-- ==== Sys2Proof/Syntax.lean ====
section
/-! DEFINITION. Syntax.lean: the instruction formats of R82, R85, R86 and R91 and the one inductive of instructions, one
constructor per row of spec/opcode_table.json. An encoded instruction carries every field of its format, the ones its
entry leaves unused too, so that decoding loses no bit (WellFormed.lean says which must be zero, R84). The rows
that have no encoding are the steps of the part itself (spec/95_what_each_step_holds.md), with the operands that say
which unit moves, and stand first. -/

namespace Sys2Proof

/-- The fields of format T. -/
structure TF where
  b : BitVec 5
  a : BitVec 5
  d : BitVec 5
  deriving DecidableEq, Repr

/-- The fields of format I. -/
structure IF where
  imm : BitVec 12
  a : BitVec 5
  d : BitVec 5
  deriving DecidableEq, Repr

/-- The fields of format S. -/
structure SF where
  imm : BitVec 12
  a : BitVec 5
  c : BitVec 5
  deriving DecidableEq, Repr

/-- The fields of format B. -/
structure BF where
  off : BitVec 19
  p : BitVec 5
  deriving DecidableEq, Repr

/-- The fields of format J. -/
structure JF where
  off : BitVec 25
  deriving DecidableEq, Repr

/-- The fields of format W. -/
structure WF where
  imm : BitVec 20
  d : BitVec 5
  deriving DecidableEq, Repr

/-- The fields of format L. -/
structure LF where
  off : BitVec 15
  b : BitVec 5
  a : BitVec 5
  deriving DecidableEq, Repr

/-- The fields of format V and M. -/
structure VF where
  f : BitVec 2
  m : BitVec 3
  vb : BitVec 5
  va : BitVec 5
  vd : BitVec 5
  deriving DecidableEq, Repr

/-- The fields of format VM. -/
structure VMF where
  m : BitVec 3
  b : BitVec 5
  a : BitVec 5
  vd : BitVec 5
  deriving DecidableEq, Repr

/-- The fields of format VAMO (R86). -/
structure VAF where
  sc : BitVec 3
  m : BitVec 3
  b : BitVec 5
  a : BitVec 5
  vd : BitVec 5
  deriving DecidableEq, Repr

/-- The fields of format Q. -/
structure QF where
  sc : BitVec 3
  b : BitVec 5
  a : BitVec 5
  d : BitVec 5
  deriving DecidableEq, Repr

/-- The fields of format X. -/
structure XF where
  imm : BitVec 11
  a : BitVec 5
  d : BitVec 5
  deriving DecidableEq, Repr

/-- The fields of format P. -/
structure PF where
  z : BitVec 8
  ib : BitVec 3
  ia : BitVec 3
  id : BitVec 3
  times : BitVec 4
  len : BitVec 4
  deriving DecidableEq, Repr

/-- The fields of format VCFG, SETVL and VSPAN (R85). -/
structure GF where
  z : BitVec 8
  b : BitVec 5
  a : BitVec 5
  d : BitVec 5
  deriving DecidableEq, Repr

/-- The fields of format VCFG, SETVLI (R85). -/
structure GIF where
  imm : BitVec 12
  z : BitVec 1
  a : BitVec 5
  d : BitVec 5
  deriving DecidableEq, Repr

/-- The fields of format compact (R91). -/
structure CF where
  imm : BitVec 5
  r : BitVec 5
  deriving DecidableEq, Repr

/-- What the slow loop reads at a period (R382): powers, the rail's current and power, and the cluster temperatures. -/
structure Meas where
  /-- Measured module power in watts. -/
  module : Nat
  /-- Measured package power in watts. -/
  watts : Nat
  /-- Measured core-rail current in amperes. -/
  amps : Nat
  /-- Measured core-rail power in watts. -/
  rail : Nat
  /-- Temperature of each cluster in degrees, clusters in ascending order. -/
  temps : List Nat
  deriving DecidableEq, Repr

Task to complete: Look for the line with "len : BitVec 4" in the listing above. Print it and each later line exactly, ending with the last line.

Solution for this exercise:
  len : BitVec 4
  deriving DecidableEq, Repr

/-- The fields of format VCFG, SETVL and VSPAN (R85). -/
structure GF where
  z : BitVec 8
  b : BitVec 5
  a : BitVec 5
  d : BitVec 5
  deriving DecidableEq, Repr

/-- The fields of format VCFG, SETVLI (R85). -/
structure GIF where
  imm : BitVec 12
  z : BitVec 1
  a : BitVec 5
  d : BitVec 5
  deriving DecidableEq, Repr

/-- The fields of format compact (R91). -/
structure CF where
  imm : BitVec 5
  r : BitVec 5
  deriving DecidableEq, Repr

/-- What the slow loop reads at a period (R382): powers, the rail's current and power, and the cluster temperatures. -/
structure Meas where
  /-- Measured module power in watts. -/
  module : Nat
  /-- Measured package power in watts. -/
  watts : Nat
  /-- Measured core-rail current in amperes. -/
  amps : Nat
  /-- Measured core-rail power in watts. -/
  rail : Nat
  /-- Temperature of each cluster in degrees, clusters in ascending order. -/
  temps : List Nat
  deriving DecidableEq, Repr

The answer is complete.